**INSTRUCTIONS TO FOLLOW**.
Up to and including the line with "theorem State.setWinNat_keep (s", restate the material below word for word, beginning with its first line.

**STORED DATA**.

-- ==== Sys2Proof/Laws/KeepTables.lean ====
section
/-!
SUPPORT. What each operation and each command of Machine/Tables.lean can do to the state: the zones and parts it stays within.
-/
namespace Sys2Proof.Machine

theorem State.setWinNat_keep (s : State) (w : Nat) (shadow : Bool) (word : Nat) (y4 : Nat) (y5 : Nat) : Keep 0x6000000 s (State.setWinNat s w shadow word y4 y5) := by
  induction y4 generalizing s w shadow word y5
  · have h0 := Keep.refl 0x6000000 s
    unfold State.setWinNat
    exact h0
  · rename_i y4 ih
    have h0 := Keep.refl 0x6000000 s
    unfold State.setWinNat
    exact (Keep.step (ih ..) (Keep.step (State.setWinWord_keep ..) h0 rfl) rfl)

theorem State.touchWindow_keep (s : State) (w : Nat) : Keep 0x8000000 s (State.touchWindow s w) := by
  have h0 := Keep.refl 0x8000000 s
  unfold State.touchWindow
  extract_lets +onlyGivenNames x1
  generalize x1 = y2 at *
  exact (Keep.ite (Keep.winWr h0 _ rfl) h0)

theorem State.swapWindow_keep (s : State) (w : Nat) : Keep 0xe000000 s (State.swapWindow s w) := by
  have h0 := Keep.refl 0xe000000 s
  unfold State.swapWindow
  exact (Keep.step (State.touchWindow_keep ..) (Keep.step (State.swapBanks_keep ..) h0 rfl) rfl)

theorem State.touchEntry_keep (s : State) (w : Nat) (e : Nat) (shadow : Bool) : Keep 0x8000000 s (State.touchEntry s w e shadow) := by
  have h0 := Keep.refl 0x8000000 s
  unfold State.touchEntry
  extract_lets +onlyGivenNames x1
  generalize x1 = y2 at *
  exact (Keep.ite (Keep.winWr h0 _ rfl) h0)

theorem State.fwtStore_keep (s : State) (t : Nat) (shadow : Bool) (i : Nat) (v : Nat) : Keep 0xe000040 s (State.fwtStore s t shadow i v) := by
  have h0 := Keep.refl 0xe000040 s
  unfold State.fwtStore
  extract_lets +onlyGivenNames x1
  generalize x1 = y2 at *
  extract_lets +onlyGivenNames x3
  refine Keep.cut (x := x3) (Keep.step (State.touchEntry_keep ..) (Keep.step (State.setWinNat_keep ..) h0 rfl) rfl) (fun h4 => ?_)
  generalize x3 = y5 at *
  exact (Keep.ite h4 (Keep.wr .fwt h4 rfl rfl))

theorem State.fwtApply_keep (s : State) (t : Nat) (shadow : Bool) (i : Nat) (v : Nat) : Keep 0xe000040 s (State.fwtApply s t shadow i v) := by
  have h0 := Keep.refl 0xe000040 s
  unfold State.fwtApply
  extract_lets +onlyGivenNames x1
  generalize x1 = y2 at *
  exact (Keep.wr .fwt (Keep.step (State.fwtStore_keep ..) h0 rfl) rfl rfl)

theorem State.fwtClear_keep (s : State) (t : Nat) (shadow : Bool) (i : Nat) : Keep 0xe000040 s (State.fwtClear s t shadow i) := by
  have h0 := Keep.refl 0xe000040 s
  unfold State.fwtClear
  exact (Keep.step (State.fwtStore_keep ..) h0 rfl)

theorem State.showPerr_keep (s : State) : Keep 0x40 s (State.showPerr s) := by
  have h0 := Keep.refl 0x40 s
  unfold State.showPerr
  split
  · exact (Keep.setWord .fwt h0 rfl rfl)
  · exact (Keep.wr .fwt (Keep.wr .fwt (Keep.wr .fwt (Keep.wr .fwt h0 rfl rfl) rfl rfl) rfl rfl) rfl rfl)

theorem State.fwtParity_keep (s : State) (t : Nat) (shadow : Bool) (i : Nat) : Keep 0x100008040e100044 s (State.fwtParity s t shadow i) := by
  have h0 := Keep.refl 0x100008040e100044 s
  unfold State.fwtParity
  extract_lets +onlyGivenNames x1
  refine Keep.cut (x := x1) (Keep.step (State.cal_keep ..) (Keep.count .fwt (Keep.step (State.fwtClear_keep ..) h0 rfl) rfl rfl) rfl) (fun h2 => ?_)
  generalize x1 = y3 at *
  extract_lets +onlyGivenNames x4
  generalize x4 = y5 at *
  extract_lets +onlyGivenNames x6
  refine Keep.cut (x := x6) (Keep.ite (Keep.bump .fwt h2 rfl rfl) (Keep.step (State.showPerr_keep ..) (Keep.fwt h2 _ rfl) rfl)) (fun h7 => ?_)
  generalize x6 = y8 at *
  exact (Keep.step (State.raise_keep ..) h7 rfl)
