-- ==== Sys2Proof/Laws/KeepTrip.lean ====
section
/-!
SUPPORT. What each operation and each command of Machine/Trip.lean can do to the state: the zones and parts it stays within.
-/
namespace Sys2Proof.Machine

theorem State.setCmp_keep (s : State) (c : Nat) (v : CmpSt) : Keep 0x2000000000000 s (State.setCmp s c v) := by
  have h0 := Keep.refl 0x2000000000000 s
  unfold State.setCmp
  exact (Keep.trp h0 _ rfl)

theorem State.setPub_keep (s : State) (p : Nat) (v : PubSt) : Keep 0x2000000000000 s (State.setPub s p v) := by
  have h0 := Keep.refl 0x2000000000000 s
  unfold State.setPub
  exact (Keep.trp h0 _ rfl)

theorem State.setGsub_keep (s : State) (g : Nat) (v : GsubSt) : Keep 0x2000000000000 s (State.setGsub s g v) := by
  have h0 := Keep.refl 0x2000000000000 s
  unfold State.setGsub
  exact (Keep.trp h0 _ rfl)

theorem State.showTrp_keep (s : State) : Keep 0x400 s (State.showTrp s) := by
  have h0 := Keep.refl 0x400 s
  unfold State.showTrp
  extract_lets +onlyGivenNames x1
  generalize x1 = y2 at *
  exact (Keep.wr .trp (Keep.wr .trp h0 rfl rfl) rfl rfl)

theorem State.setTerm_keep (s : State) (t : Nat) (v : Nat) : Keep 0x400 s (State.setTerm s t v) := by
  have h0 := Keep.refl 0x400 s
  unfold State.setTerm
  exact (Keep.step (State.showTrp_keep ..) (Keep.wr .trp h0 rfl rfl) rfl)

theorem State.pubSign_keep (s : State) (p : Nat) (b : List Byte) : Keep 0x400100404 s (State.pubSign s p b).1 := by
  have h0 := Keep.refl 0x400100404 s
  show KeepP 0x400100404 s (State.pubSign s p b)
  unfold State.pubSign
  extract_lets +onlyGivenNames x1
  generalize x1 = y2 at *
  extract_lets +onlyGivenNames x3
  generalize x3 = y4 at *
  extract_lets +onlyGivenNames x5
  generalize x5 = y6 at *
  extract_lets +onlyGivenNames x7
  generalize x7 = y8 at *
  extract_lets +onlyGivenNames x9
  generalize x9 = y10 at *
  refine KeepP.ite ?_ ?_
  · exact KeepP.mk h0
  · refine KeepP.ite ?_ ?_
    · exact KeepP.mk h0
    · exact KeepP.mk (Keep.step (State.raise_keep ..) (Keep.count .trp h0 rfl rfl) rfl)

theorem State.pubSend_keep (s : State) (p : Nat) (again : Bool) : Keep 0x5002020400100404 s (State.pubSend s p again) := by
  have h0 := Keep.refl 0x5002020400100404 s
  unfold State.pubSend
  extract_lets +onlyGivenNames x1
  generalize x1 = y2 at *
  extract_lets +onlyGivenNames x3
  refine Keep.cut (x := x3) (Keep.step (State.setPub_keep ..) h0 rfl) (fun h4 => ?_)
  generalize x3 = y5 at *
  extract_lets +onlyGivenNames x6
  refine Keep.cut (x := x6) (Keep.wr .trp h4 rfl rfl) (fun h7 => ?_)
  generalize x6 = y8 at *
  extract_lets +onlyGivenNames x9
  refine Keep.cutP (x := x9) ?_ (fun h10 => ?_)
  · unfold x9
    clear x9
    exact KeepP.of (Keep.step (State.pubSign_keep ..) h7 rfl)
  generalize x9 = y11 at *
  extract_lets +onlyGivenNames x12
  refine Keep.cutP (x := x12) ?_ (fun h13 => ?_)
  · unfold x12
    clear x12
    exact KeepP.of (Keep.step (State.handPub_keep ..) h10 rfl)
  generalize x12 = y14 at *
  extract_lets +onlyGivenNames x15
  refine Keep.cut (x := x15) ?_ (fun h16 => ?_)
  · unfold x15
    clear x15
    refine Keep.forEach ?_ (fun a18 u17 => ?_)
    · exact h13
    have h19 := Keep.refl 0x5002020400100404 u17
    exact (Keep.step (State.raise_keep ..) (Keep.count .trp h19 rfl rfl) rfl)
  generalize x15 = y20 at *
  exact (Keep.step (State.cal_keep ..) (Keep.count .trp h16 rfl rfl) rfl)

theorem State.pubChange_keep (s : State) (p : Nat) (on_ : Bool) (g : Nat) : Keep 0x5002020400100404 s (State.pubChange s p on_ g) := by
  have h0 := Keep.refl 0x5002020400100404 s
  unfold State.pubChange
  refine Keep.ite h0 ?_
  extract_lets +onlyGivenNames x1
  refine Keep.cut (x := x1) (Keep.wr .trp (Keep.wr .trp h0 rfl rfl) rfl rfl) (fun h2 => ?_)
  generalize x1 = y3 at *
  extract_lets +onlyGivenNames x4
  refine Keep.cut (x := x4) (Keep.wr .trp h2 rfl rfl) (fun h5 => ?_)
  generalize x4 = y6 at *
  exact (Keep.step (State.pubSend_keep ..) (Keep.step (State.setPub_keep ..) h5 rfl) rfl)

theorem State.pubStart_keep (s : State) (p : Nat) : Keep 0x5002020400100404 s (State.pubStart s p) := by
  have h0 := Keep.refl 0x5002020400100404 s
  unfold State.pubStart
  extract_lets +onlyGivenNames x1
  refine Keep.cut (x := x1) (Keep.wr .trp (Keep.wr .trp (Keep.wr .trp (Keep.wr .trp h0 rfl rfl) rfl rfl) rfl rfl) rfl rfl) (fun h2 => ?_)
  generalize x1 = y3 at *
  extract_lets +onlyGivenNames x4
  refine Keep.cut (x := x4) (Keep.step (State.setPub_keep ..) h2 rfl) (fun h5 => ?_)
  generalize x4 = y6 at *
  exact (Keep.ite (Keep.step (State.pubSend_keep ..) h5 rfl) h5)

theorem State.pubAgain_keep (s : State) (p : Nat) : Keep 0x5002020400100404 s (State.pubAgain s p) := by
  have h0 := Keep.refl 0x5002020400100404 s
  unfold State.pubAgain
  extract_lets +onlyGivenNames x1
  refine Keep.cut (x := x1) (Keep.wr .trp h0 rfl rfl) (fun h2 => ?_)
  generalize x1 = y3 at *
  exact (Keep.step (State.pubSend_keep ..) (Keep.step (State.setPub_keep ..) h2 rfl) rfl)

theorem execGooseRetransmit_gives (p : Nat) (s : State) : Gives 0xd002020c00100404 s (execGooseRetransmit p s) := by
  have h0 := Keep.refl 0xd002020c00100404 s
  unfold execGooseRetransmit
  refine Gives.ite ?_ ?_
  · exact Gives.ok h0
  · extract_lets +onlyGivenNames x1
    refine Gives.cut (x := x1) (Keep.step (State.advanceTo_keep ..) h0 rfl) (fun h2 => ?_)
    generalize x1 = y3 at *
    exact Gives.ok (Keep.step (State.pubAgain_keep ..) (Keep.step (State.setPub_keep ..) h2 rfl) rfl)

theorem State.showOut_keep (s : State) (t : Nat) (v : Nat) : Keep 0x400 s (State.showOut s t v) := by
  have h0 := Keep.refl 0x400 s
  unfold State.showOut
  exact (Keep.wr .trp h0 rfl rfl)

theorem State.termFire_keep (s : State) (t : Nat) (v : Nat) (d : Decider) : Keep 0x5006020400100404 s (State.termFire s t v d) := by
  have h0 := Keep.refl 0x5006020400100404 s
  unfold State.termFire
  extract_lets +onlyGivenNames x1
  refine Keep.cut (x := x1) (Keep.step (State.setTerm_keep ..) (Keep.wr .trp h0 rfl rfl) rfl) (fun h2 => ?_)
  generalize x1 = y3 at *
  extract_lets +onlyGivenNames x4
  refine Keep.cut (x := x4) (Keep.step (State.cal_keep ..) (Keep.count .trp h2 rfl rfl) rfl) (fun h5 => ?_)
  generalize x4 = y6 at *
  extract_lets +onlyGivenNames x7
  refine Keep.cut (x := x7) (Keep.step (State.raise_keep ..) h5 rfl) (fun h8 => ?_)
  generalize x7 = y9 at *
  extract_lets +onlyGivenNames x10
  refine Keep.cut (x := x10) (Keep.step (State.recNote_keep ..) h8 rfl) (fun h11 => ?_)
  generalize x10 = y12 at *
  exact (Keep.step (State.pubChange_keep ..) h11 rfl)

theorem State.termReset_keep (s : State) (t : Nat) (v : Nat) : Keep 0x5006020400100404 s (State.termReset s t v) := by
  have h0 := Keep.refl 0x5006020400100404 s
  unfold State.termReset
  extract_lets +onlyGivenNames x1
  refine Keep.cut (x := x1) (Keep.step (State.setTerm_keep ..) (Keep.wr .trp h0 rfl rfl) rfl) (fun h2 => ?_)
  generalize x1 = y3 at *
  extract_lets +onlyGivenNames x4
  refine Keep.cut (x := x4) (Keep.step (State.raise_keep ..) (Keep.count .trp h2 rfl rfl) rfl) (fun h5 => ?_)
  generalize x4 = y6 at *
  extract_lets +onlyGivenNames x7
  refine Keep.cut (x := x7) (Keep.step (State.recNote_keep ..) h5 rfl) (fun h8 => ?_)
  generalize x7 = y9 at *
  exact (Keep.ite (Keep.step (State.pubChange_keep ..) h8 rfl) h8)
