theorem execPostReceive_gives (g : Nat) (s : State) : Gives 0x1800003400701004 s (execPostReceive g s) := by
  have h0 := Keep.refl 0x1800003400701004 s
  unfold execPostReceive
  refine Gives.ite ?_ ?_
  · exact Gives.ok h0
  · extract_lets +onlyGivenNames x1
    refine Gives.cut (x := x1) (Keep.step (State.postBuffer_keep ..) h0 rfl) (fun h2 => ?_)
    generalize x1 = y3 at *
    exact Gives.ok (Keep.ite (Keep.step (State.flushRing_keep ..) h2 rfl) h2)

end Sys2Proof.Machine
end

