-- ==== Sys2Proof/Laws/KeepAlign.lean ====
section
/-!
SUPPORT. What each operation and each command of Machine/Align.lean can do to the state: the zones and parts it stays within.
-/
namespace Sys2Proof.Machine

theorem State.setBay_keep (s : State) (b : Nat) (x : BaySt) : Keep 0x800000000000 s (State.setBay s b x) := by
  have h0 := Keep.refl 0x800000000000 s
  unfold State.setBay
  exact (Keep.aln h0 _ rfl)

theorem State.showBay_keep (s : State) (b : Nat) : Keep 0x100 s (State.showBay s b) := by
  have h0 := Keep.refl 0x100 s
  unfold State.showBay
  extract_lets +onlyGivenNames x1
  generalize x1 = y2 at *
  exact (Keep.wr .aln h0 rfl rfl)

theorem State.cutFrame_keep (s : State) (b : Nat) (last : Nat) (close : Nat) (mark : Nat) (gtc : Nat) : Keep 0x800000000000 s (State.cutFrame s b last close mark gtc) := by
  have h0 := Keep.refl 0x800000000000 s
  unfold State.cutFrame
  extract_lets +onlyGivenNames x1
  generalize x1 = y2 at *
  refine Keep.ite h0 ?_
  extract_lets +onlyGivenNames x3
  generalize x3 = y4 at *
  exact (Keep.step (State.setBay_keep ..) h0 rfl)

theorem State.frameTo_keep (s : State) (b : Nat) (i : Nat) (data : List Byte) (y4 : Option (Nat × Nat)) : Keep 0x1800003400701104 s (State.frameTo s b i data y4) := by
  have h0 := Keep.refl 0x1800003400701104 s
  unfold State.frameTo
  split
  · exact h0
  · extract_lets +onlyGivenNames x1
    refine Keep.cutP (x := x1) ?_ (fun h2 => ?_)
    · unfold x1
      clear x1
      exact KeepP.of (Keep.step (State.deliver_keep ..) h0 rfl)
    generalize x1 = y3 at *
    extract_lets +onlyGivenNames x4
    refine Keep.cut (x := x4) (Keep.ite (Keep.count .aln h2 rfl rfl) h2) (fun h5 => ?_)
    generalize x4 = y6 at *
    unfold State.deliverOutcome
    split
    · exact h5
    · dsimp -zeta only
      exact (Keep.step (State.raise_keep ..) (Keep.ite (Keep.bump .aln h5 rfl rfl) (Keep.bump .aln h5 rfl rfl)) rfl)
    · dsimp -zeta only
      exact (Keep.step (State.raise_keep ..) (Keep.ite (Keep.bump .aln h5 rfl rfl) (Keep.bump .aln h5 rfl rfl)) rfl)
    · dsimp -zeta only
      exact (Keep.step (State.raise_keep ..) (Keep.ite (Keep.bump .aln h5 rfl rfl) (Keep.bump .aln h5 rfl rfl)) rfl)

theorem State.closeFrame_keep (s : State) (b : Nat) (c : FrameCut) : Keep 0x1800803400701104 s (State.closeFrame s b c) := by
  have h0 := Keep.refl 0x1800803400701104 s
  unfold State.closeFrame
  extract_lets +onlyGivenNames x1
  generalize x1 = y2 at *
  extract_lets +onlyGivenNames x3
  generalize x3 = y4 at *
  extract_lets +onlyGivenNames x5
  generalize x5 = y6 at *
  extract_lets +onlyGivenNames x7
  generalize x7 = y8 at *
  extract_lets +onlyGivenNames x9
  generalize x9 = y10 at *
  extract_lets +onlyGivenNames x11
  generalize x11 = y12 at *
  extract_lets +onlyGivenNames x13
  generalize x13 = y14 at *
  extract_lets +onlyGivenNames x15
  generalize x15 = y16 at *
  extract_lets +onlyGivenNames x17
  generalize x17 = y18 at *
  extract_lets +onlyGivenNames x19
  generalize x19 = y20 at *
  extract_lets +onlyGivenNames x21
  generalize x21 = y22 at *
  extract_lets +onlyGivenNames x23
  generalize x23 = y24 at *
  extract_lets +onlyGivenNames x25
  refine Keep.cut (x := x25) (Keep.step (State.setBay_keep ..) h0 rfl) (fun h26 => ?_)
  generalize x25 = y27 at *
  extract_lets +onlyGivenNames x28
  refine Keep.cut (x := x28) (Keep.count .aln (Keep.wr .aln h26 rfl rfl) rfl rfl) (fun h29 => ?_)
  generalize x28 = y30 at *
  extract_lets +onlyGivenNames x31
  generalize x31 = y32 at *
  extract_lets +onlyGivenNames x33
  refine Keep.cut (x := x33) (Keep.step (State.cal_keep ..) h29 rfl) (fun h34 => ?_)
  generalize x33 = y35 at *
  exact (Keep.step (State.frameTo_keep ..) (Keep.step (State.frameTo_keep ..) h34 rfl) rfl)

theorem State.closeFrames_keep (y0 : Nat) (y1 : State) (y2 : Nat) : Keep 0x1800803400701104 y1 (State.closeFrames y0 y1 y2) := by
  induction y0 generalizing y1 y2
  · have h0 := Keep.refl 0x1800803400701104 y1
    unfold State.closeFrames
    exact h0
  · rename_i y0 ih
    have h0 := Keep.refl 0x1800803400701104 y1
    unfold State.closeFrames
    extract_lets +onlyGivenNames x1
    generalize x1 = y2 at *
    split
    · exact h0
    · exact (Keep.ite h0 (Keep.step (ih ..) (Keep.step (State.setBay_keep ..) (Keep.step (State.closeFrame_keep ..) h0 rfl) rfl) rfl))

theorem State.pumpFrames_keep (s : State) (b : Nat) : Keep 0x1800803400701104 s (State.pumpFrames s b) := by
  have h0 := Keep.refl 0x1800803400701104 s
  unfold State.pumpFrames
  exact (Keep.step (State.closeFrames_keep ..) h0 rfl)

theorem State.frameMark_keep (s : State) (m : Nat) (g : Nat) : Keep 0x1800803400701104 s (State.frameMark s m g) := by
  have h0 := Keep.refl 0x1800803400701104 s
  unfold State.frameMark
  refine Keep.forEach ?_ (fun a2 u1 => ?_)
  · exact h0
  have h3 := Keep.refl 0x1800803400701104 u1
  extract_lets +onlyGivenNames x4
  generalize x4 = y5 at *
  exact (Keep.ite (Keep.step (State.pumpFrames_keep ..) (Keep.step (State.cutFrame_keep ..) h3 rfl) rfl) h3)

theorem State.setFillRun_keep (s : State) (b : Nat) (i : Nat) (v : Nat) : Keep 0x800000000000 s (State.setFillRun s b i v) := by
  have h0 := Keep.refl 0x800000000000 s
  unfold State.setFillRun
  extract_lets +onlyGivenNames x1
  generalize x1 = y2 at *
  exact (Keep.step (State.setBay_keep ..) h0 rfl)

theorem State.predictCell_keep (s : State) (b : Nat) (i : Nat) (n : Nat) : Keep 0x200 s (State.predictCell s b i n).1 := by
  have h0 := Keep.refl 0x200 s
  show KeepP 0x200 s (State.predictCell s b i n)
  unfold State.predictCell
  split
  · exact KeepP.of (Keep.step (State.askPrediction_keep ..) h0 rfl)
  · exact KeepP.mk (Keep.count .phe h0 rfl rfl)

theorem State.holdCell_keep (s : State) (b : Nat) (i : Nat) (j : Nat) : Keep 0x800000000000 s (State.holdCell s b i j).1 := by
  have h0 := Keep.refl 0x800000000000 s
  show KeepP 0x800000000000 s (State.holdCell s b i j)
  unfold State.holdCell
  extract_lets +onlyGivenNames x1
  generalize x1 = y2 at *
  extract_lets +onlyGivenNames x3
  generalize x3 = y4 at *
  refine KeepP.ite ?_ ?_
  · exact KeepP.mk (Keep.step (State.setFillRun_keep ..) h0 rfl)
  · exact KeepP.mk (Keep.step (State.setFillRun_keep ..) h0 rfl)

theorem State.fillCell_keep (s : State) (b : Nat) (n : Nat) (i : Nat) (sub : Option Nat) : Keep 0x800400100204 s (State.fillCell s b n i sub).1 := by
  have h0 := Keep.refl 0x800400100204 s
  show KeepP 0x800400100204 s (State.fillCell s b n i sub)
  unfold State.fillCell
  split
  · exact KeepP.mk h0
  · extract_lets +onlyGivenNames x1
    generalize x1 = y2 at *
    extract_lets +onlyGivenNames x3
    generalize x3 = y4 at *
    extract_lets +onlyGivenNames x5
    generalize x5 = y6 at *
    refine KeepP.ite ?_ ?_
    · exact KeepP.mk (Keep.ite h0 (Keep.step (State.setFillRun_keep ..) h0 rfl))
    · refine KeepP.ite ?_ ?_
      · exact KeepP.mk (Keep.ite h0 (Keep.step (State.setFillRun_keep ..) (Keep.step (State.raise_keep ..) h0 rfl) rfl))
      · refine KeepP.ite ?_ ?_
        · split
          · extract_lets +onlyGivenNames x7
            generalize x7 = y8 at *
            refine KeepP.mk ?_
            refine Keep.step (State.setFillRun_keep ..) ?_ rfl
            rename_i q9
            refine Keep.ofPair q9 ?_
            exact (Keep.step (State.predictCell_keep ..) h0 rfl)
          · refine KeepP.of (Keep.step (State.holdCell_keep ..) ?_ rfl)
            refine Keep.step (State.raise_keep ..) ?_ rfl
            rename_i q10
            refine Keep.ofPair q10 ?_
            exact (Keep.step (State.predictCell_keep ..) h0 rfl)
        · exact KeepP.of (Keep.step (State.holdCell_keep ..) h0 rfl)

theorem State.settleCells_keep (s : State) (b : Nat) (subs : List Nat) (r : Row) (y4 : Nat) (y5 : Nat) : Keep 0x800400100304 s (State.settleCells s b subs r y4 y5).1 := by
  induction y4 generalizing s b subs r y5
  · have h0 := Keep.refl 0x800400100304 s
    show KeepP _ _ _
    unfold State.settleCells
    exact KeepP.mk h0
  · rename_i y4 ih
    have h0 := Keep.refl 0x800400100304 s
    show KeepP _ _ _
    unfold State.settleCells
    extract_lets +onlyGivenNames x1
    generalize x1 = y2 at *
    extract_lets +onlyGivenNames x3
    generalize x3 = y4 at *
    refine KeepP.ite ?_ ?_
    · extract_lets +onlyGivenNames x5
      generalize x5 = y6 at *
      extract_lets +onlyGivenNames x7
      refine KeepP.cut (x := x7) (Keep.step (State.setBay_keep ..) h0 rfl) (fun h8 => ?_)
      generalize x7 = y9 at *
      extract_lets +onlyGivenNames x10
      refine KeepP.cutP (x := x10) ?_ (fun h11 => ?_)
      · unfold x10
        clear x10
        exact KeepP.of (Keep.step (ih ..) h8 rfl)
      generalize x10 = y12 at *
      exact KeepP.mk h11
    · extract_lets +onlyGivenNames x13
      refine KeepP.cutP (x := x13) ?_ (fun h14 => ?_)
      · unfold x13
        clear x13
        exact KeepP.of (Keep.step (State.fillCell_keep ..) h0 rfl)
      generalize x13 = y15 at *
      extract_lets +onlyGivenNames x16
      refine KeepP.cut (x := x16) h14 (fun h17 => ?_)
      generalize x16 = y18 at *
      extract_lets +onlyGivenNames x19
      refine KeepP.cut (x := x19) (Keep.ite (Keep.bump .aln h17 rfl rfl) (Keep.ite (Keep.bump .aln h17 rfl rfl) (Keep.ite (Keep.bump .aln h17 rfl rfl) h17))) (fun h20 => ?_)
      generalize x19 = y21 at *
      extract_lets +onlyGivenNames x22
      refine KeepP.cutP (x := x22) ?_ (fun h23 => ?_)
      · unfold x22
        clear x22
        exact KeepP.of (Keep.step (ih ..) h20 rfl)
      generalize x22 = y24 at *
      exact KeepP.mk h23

**ANSWER SECTION**.
-- ==== Sys2Proof/Laws/KeepTables.lean ====
section
/-!
SUPPORT. What each operation and each command of Machine/Tables.lean can do to the state: the zones and parts it stays within.
-/
namespace Sys2Proof.Machine

theorem State.setWinNat_keep (s : State) (w : Nat) (shadow : Bool) (word : Nat) (y4 : Nat) (y5 : Nat) : Keep 0x6000000 s (State.setWinNat s w shadow word y4 y5) := by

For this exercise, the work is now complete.